Exercise aim:
When you reach the line that contains "decodeBytes [0x20, 0x50, 0x09]" in the data below, start reproducing lines exactly, and stop after the line that contains "95_test_vectors.md, encoded. -/".

Source data:

⁂

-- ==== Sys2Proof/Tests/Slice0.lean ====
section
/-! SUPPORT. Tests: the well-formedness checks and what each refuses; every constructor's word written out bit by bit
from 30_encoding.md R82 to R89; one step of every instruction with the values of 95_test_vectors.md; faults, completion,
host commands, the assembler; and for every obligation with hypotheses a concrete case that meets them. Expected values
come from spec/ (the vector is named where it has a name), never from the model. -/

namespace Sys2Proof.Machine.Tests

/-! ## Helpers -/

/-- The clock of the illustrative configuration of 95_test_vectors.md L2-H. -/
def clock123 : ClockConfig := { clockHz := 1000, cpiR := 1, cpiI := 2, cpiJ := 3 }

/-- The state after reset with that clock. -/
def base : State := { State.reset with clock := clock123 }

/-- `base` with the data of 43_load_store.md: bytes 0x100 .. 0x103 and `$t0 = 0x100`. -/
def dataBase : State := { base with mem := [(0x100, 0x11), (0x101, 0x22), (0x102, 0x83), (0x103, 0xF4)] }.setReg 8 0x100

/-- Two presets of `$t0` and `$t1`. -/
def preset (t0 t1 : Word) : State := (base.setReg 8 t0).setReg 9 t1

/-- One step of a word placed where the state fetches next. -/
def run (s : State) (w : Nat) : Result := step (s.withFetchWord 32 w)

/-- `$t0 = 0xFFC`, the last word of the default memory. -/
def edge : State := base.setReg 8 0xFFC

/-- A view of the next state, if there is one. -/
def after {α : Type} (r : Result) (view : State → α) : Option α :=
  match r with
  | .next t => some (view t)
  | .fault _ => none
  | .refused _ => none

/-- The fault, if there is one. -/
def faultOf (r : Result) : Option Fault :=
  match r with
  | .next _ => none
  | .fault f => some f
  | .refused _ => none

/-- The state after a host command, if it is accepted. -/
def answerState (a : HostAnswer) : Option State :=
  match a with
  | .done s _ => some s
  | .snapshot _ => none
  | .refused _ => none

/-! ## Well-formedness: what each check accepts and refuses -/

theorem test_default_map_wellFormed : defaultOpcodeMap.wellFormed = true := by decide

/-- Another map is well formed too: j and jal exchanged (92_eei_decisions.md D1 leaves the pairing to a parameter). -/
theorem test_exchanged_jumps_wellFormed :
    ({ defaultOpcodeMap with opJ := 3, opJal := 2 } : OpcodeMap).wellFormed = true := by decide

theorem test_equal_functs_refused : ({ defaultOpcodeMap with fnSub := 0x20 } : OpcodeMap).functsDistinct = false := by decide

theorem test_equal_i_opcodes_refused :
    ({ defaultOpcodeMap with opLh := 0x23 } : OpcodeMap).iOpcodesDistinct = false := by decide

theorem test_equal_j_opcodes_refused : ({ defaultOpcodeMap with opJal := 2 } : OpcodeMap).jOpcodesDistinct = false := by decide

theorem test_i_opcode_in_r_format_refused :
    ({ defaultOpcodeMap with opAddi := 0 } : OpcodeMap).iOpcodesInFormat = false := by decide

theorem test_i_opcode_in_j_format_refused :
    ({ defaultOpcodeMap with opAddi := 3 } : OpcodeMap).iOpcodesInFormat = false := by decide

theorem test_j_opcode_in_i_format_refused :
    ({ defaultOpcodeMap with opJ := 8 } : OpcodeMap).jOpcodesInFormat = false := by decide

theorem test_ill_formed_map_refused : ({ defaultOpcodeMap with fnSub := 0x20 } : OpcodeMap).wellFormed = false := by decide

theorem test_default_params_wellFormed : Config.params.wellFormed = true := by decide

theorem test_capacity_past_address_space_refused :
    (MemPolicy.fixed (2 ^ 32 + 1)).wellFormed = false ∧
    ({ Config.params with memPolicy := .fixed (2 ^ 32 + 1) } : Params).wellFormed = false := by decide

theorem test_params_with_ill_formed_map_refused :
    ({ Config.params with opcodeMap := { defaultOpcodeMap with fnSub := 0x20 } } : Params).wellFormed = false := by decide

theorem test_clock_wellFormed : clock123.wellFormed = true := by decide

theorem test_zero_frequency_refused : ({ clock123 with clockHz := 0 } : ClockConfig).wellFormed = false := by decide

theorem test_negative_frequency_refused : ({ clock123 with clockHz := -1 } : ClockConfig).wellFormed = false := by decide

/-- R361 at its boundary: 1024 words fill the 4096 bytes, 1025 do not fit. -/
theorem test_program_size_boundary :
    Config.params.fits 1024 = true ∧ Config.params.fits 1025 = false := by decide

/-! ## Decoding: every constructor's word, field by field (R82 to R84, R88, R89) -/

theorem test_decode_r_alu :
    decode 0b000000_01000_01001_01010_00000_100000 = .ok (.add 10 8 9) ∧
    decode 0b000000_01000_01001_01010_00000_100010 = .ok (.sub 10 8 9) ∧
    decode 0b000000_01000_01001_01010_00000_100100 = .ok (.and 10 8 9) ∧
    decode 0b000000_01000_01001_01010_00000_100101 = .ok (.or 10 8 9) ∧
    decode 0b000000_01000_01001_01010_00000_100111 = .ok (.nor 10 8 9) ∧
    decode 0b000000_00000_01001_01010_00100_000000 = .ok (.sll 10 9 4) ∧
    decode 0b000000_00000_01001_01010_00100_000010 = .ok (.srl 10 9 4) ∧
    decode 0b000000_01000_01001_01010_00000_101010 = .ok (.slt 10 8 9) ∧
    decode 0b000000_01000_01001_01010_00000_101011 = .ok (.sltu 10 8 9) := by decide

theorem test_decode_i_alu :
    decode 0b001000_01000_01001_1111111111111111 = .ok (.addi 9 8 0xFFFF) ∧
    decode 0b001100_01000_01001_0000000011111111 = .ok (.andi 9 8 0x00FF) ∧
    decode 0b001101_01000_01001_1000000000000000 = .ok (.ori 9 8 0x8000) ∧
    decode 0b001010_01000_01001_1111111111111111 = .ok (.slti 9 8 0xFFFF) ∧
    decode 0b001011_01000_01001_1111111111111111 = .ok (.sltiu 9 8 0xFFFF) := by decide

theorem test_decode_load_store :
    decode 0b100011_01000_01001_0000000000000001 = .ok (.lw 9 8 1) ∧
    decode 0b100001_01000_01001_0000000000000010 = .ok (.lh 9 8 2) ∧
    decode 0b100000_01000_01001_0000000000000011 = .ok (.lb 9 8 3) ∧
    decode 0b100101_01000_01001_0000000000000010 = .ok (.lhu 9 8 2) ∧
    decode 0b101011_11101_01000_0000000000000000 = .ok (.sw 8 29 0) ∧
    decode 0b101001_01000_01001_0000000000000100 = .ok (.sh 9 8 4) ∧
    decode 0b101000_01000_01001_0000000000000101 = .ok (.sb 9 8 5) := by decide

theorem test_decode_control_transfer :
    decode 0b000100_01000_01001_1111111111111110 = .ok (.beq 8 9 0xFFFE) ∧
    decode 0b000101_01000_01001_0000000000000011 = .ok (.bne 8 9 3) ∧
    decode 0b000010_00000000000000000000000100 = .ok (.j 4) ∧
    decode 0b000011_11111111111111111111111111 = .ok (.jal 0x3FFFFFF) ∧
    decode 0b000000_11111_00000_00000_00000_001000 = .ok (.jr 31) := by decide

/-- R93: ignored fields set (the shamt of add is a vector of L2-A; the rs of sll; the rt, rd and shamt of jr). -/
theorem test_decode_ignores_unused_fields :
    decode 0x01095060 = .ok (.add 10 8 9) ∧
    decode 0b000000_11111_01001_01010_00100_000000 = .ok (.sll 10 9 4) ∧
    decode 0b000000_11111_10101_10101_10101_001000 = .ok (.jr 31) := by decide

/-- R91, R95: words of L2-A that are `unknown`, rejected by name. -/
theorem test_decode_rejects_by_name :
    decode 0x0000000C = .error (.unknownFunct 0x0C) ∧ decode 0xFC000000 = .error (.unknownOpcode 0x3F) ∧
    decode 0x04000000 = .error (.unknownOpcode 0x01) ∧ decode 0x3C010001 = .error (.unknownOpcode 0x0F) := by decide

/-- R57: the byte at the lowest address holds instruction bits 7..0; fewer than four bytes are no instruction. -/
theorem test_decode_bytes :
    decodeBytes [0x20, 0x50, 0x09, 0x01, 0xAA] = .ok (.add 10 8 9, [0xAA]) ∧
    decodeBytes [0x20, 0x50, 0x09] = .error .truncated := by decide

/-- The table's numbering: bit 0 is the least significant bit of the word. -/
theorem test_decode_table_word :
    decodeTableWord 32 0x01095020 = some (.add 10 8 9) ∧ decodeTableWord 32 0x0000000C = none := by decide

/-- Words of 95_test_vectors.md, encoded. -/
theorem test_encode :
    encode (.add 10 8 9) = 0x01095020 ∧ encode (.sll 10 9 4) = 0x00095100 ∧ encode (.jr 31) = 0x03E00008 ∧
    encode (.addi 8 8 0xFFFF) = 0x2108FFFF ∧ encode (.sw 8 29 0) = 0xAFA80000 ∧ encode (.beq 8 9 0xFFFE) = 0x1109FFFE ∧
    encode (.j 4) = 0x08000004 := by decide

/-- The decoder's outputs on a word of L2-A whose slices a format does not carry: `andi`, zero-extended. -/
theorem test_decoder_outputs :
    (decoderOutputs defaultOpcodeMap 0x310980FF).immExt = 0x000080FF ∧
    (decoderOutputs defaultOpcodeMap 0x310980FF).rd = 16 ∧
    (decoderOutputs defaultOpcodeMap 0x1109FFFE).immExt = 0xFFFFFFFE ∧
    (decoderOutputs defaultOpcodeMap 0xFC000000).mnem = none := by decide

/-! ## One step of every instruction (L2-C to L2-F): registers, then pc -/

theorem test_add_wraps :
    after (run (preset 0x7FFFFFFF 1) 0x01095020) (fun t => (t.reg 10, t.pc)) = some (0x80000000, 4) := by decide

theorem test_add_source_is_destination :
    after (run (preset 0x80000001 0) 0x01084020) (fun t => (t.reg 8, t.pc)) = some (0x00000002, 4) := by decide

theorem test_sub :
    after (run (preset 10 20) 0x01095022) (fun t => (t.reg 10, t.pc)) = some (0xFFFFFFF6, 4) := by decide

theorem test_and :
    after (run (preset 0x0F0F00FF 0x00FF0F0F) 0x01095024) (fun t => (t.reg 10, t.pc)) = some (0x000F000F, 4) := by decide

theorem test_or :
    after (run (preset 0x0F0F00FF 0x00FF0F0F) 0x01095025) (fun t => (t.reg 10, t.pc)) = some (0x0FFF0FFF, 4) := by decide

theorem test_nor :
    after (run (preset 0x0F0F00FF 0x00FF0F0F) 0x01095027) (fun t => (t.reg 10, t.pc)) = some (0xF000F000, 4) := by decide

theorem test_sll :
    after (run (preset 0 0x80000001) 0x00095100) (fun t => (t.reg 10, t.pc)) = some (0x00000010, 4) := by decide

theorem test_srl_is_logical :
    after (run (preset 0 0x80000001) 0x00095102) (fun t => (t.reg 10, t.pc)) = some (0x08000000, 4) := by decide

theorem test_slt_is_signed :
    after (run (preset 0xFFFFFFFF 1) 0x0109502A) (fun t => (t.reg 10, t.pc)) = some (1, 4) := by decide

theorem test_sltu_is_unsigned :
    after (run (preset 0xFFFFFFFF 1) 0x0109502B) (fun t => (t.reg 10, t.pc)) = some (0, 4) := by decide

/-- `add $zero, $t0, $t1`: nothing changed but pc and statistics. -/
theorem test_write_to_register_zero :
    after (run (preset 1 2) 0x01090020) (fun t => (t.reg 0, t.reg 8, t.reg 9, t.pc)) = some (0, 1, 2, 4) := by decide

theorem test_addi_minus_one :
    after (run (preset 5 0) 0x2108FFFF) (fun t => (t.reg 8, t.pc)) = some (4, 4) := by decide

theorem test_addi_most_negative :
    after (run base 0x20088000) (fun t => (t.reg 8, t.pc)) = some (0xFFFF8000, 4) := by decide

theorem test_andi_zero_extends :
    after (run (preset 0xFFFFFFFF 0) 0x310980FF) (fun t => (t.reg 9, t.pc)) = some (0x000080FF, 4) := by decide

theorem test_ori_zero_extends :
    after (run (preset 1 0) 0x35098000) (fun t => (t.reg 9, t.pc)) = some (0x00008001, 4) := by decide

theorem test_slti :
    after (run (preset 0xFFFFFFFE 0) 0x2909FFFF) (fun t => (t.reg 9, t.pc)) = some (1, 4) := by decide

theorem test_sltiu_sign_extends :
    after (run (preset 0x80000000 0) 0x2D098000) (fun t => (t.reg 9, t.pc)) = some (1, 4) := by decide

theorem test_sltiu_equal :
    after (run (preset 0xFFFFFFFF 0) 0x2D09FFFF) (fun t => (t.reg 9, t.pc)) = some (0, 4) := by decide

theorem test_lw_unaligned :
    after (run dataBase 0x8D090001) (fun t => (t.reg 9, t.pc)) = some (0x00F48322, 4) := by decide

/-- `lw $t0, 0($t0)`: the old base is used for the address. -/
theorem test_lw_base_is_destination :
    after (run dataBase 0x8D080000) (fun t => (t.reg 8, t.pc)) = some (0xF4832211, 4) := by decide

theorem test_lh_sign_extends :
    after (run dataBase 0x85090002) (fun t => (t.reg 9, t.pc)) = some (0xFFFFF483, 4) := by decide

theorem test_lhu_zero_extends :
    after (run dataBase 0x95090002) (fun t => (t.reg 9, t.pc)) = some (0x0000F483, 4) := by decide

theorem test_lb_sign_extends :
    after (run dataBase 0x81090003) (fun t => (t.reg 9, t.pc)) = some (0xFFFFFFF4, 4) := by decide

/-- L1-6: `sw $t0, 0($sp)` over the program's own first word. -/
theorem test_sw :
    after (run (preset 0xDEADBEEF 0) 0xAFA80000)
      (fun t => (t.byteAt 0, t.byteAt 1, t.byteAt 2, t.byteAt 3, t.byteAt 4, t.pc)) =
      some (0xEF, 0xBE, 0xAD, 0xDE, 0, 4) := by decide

⁂

Answer for the task:
    decodeBytes [0x20, 0x50, 0x09] = .error .truncated := by decide

/-- The table's numbering: bit 0 is the least significant bit of the word. -/
theorem test_decode_table_word :
    decodeTableWord 32 0x01095020 = some (.add 10 8 9) ∧ decodeTableWord 32 0x0000000C = none := by decide

/-- Words of 95_test_vectors.md, encoded. -/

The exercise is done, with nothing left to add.